Now to what I didn’t like:

  • The book is repetitive. Foster discusses the same books, pretty much over and over, and if, for some reason, you are unfamiliar with one of his pet texts or if you didn’t like it for some reason, it’s hard to connect to what Foster is saying—or it was for me. Your mileage may vary. I don’t much like Joyce. There, I said it. I did give him a try. I guess I prefer my novels to be more like the great Victorian novels Foster describes. I am not opposed to Postmodernism here or there, and I don’t have to travel with the characters in a straight line. But Joyce doesn’t do it for me. I like it that Foster acknowledges we have different reactions to novels. Towards the end of the book, he describes a discussion with a high school English class in which one lone dissenter admitted he didn’t like Great Expectations. Of this student, Foster says, “It takes courage, to say you’re in AP English and aren’t wild about one of the established classics. For one thing, there’s the weight of more than a century of received opinion going against you” (292-293). Yes. True. I do not like Ulysses. I tried to read it. I was grossed out on page one. I gave it up. And that is OK, though the “weight of [nearly] a century of received opinion” is going against me. But he’s a favorite of Foster’s (not surprising, as he seems to be a favorite of many college profs), and he is used as an example over and over and over. And since I didn’t grok Ulysses, I didn’t find myself connecting to those examples very well.
  • I think Foster’s definition of theme is off, and I wouldn’t recommend sharing it verbatim with students. Foster defines it as “the idea content of the novel” (30). When I teach it, I tend to take it further than that. What message did you get from the novel? Deeper than what it is about—why did the author write it? We can’t know that, of course, but we can extrapolate. Did F. Scott Fitzgerald write The Great Gatsby because he wanted to comment on how the American Dream is not achievable by all, and maybe that it is even dead or never existed in the first place? I don’t know, but that is a message I receive from it when I read it. Certainly different readers will see different themes. But I don’t find the definition “idea content” to be all that helpful.
  • Likewise, Foster describes different kinds of narration on pp. 46-47. I teach students first person, third person omniscient, and third person limited. I mention second person as a type of narration they will rarely encounter. That’s it. And I discovered that there are these other types called third person objective, first person central, and first person secondary, which, as Foster describes them, seem like splitting hairs unnecessarily. He also puts stream of consciousness in there, which is not a type of narration, but a narrative technique. And he even says it’s not a kind of narrator, so I find it confusing that he puts it in this list at all. It doesn’t belong there.
  • The book has no index. How to Read Literature Like a Professor has a great index. It made finding information so much easier.
  • The book doesn’t have a recommended reading list. There is a list of other literary criticism to read, but in How to Read Literature Like a Professor, Foster shared a list of great literary works to read. I liked it. I suppose he figured the list of all the novels he mentioned in the book should do, but I liked the list in the other book.
  • Foster’s appeal lies to a great degree in his entertaining style. He cracks jokes. He’s snarky. For some reason, it was fun in How to Read Literature Like a Professor. In How to Read Novels like a Professor, I found it less appealing, and occasionally off-putting.

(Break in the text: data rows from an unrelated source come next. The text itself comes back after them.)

-- ==== Sys2Proof/Laws/Quiet.lean ====
section
/-! SUPPORT. Laws/Quiet.lean: in a part in which no work waits, most consequences do nothing, so that a command's effect
is its own change. -/

namespace Sys2Proof.Machine

open Sys2Proof.Config

/-! ### Consequences that find nothing to do -/

/-- A consequence that changes no block's record while no work waits. -/
def Todo.dull (p : Parts) : Todo → Prop
  | .arm => True
  | .depart _ => True
  | .placeTasks _ => True
  | .pump => True
  | .closes => True
  | .restores => True
  | .safePoint _ => True
  | .fetchEnd _ => True
  | .exportAct _ => True
  | .loadReport _ => True
  | .driveReady _ => p.startup.stage ≠ .drives
  | .startup =>
    (p.startup.stage = .done ∧ p.startup.started = true) ∨
      (p.startup.stage = .drives ∧ p.startup.driveReported.all id = false)
  | .hatch => p.picker.hatch ≠ .releasePending
  | .audit => p.picker.audit = none
  | .present => p.mover.streams = []
  | .orderEnded o code _ _ =>
    o.requester = .nobody ∧ (code = none ∨ o.kind = .mount ∨ o.kind = .importIn ∨ o.drive = none)
  | _ => False

/-- With no assignment of a drive every record is clear. -/
theorem Run.assignAt_calm (r : Run) (h : r.sched.assigns = List.replicate 4 Assign.clear) (d : Nat) :
    r.assignAt d = Assign.clear := by
  unfold Run.assignAt
  rw [h, List.getD_eq_getElem?_getD, List.getElem?_replicate]
  split <;> rfl

/-- A change of an assignment record that leaves a clear one clear changes nothing while all are. -/
theorem Run.modAssign_calm (r : Run) (h : r.sched.assigns = List.replicate 4 Assign.clear) (d : Nat)
    (f : Assign → Assign) (hf : f Assign.clear = Assign.clear) : r.modAssign d f = r := by
  unfold Run.modAssign
  have : r.sched.assigns.modify d f = r.sched.assigns := by
    rw [h]
    apply List.ext_getElem?
    intro i
    rw [List.getElem?_modify, List.getElem?_replicate]
    split
    · split <;> simp [hf]
    · simp
  rw [this]

/-- Pushing a consequence changes no block's record. -/
theorem Run.push_toParts (r : Run) (t : Todo) : (r.push t).toParts = r.toParts := rfl

/-- What the Scheduler lists when it looks again at every drive. -/
theorem Run.lookAtDrives_todo (r : Run) :
    (r.lookAtDrives).todo = r.todo ++ [.depart 0, .placeTasks 0, .depart 1, .placeTasks 1, .depart 2, .placeTasks 2,
      .depart 3, .placeTasks 3] := by
  simp [Run.lookAtDrives, Run.push]

/-- Looking again at every drive changes no record yet. -/
theorem Run.lookAtDrives_toParts (r : Run) : (r.lookAtDrives).wantPass.toParts = r.toParts := by
  simp [Run.lookAtDrives, Run.push, Run.wantPass]

/-- A picker order that nobody asked for ends without effect in a calm part, but for the drive that reloads. -/
theorem Run.orderEnded_calm (r : Run) (ha : r.sched.assigns = List.replicate 4 Assign.clear) (kind : OrderKind)
    (drive volume : Option Nat) (side : Option Side) (cell : Option Nat) (level number : Nat) (code : Option Code)
    (n c : Nat) (hk : code = none ∨ kind = .mount ∨ kind = .importIn ∨ drive = none) :
    r.orderEnded ⟨kind, drive, volume, side, cell, level, number, .nobody⟩ code n c = (r.lookAtDrives).wantPass := by
  have hasg := fun d => r.assignAt_calm ha d
  have tell := fun (x : Run) (h : x = r) => congrArg (fun y : Run => (y.lookAtDrives).wantPass) h
  have hin : ∀ d x, r.exchangeFails d x = r := by
    intro d x
    unfold Run.exchangeFails
    rw [hasg d]
    rfl
  have hout : ∀ o d, o.kind = .unmount → r.driveOrderEnded o d none = r := by
    intro o d h
    unfold Run.driveOrderEnded
    rw [h]
    dsimp only
    rw [hasg d]
    exact r.modAssign_calm ha d _ rfl
  have hflip : ∀ o d, o.kind = .flip → r.driveOrderEnded o d none = r := by
    intro o d h
    unfold Run.driveOrderEnded
    rw [h]
    dsimp only
    unfold Run.flipsToTasks
    rw [hasg d]
    dsimp only
    rw [r.modAssign_calm ha d _ rfl]
    rfl
  cases kind with
  | mount =>
    cases drive with
    | none => rfl
    | some d =>
      cases code with
      | none => rfl
      | some x => exact tell _ (hin d x)
  | unmount =>
    cases drive with
    | none => rfl
    | some d =>
      cases code with
      | none => exact tell _ (hout _ d rfl)
      | some x => exact absurd hk (by simp)
  | flip =>
    cases drive with
    | none => rfl
    | some d =>
      cases code with
      | none => exact tell _ (hflip _ d rfl)
      | some x => exact absurd hk (by simp)
  | importIn => rfl
  | exportOut =>
    cases drive with
    | none => rfl
    | some d =>
      cases code with
      | none => rfl
      | some x => exact absurd hk (by simp)
  | probe =>
    cases drive with
    | none => rfl
    | some d => cases code <;> rfl

/-- A dull consequence in a calm part changes no block's record and lists only dull ones. -/
theorem Run.consequence_dull (r : Run) (t : Todo) (hc : r.toParts.Calm) (ht : t.dull r.toParts)
    (hd : ∀ x ∈ r.todo, x.dull r.toParts) :
    (r.consequence t).toParts = r.toParts ∧ ∀ x ∈ (r.consequence t).todo, x.dull r.toParts := by
  obtain ⟨hj, hq, hs, ha, hw, hf, htk, ho, hfl, hco, hr⟩ := hc
  have one : ∀ (u : Run) (x : Todo), (∀ y ∈ u.todo, y.dull r.toParts) → x.dull r.toParts →
      ∀ y ∈ (u.push x).todo, y.dull r.toParts := by
    intro u x hu hx y hy
    rcases List.mem_append.1 hy with hy | hy
    · exact hu y hy
    · rw [List.mem_singleton.1 hy]; exact hx
  have hjob : ∀ i, r.jobAt i = none := fun i => by unfold Run.jobAt; rw [hj]; rfl
  have hasg := fun d => r.assignAt_calm ha d
  have hpump : r.pump = r := by
    unfold Run.pump
    have h1 : r.filing.flight.find? (fun f => f.settled) = none := by
      rw [List.find?_eq_none]
      intro f hm
      simp [hfl f hm]
    have h2 : r.inHand = none := by unfold Run.inHand; rw [hj]; rfl
    rw [h1, h2]
  cases t with
  | arm =>
    have : r.armStep = r := by unfold Run.armStep; rw [ho]; simp [bestOrder]
    exact ⟨congrArg Run.toParts this, by rw [show r.consequence .arm = r from this]; exact hd⟩
  | depart d =>
    have : r.depart d = r := by
      unfold Run.depart
      rw [hasg d]
      simp only [Assign.clear]
      exact ite_self r
    exact ⟨congrArg Run.toParts this, by rw [show r.consequence (.depart d) = r from this]; exact hd⟩
  | placeTasks d =>
    have : r.placeTasks d = r ∨ r.placeTasks d = r.push (.depart d) := by
      unfold Run.placeTasks
      rw [hasg d]
      simp only [Assign.clear, List.filterMap_nil, List.filter_nil, Run.nextTask, List.map_nil, List.min?_nil,
        List.isEmpty_nil, if_true]
      split
      · split
        · exact Or.inl rfl
        · exact Or.inr rfl
      · exact Or.inr rfl
    rcases this with h | h
    · exact ⟨congrArg Run.toParts h, by rw [show r.consequence (.placeTasks d) = r from h]; exact hd⟩
    · exact ⟨(congrArg Run.toParts h).trans rfl, by
        rw [show r.consequence (.placeTasks d) = r.push (.depart d) from h]; exact one r _ hd trivial⟩
  | pump => exact ⟨congrArg Run.toParts hpump, by rw [show r.consequence .pump = r from hpump]; exact hd⟩
  | closes =>
    have : r.closeStep = r := by unfold Run.closeStep; rw [hco]
    exact ⟨congrArg Run.toParts this, by rw [show r.consequence .closes = r from this]; exact hd⟩
  | restores =>
    have : r.restoreStep = r := by unfold Run.restoreStep; rw [hr]; simp
    exact ⟨congrArg Run.toParts this, by rw [show r.consequence .restores = r from this]; exact hd⟩
  | safePoint j =>
    have : r.safePoint j = r := by unfold Run.safePoint; rw [hjob]
    exact ⟨congrArg Run.toParts this, by rw [show r.consequence (.safePoint j) = r from this]; exact hd⟩
  | fetchEnd j =>
    have : r.fetchEnds j = r := by unfold Run.fetchEnds Run.fetchAt; rw [hf]; rfl
    exact ⟨congrArg Run.toParts this, by rw [show r.consequence (.fetchEnd j) = r from this]; exact hd⟩
  | exportAct j =>
    have : r.consequence (.exportAct j) = r := by
      show (if (r.jobAt j).isSome ∧ !r.exportPlaced j then _ else r) = r
      rw [hjob]; rfl
    exact ⟨congrArg Run.toParts this, by rw [this]; exact hd⟩
  | loadReport d =>
    have : r.loadReport d = r.push .pump := by
      unfold Run.loadReport
      have h1 : (r.push .pump).assignAt d = Assign.clear := (r.push .pump).assignAt_calm ha d
      simp only [h1, Assign.clear]
    exact ⟨(congrArg Run.toParts this).trans rfl, by
      rw [show r.consequence (.loadReport d) = r.push .pump from this]; exact one r _ hd trivial⟩
  | driveReady d =>
    have hs : r.startup.stage ≠ .drives := ht
    have : r.driveReady d = ((((r.push (.placeTasks d)).push (.depart d)).push .pump).wantPass) := by
      unfold Run.driveReady
      dsimp only
      rw [r.modAssign_calm ha d _ rfl]
      unfold Run.driveReports
      rw [if_neg (fun h => hs h.2)]
    refine ⟨(congrArg Run.toParts this).trans rfl, ?_⟩
    rw [show r.consequence (.driveReady d) = _ from this]
    exact one _ _ (one _ _ (one r _ hd trivial) trivial) trivial
  | startup =>
    have : r.startupStep = r := by
      unfold Run.startupStep
      rcases ht with ht | ht
      · rw [ht.1]
        simp [ht.2]
      · rw [ht.1]
        dsimp only
        rw [if_neg (fun h => by rw [ht.2] at h; exact Bool.false_ne_true h.2)]
    exact ⟨congrArg Run.toParts this, by rw [show r.consequence .startup = r from this]; exact hd⟩
  | hatch =>
    have : r.hatchStep = r := by
      unfold Run.hatchStep
      rw [if_neg (fun h => ht h.1)]
    exact ⟨congrArg Run.toParts this, by rw [show r.consequence .hatch = r from this]; exact hd⟩
  | audit =>
    have : r.auditStep = r := by
      unfold Run.auditStep
      have : r.picker.audit = none := ht
      rw [this]
    exact ⟨congrArg Run.toParts this, by rw [show r.consequence .audit = r from this]; exact hd⟩
  | present =>
    have : r.presentNext = r := by
      have h1 : r.nextStream = none := by
        have h2 : ∀ i, r.streamAt i = none := fun i => by
          unfold Run.streamAt
          rw [show r.mover.streams = [] from ht]; rfl
        unfold Run.nextStream
        rw [List.find?_eq_none]
        intro i _
        simp [h2]
      unfold Run.presentNext
      rw [h1]
      exact ite_self r
    exact ⟨congrArg Run.toParts this, by rw [show r.consequence .present = r from this]; exact hd⟩
  | orderEnded o code n c =>
    obtain ⟨hn, hk⟩ := ht
    obtain ⟨kind, drive, volume, side, cell, level, number, req⟩ := o
    simp only at hn hk
    subst hn
    have hend : r.consequence (.orderEnded ⟨kind, drive, volume, side, cell, level, number, .nobody⟩ code n c) =
        (r.lookAtDrives).wantPass := r.orderEnded_calm ha kind drive volume side cell level number code n c hk
    rw [hend]
    refine ⟨r.lookAtDrives_toParts, ?_⟩
    have look := r.lookAtDrives_todo
    show ∀ x ∈ (r.lookAtDrives).todo, x.dull r.toParts
    rw [look]
    intro x hx
    rcases List.mem_append.1 hx with hx | hx
    · exact hd x hx
    · simp only [List.mem_cons, List.not_mem_nil, or_false] at hx
      rcases hx with rfl | rfl | rfl | rfl | rfl | rfl | rfl | rfl <;> trivial
  | _ => exact absurd ht id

This book is worth it for the discussion of reading as a creative act and intertextuality, but aside from that, it doesn’t bring much to the table that wasn’t captured better in How to Read Literature Like a Professor. I highly recommend that book, and I would recommend it far above How to Read Novels Like a Professor.

This review is cross-posted from my book blog because I thought it might appeal to English teachers.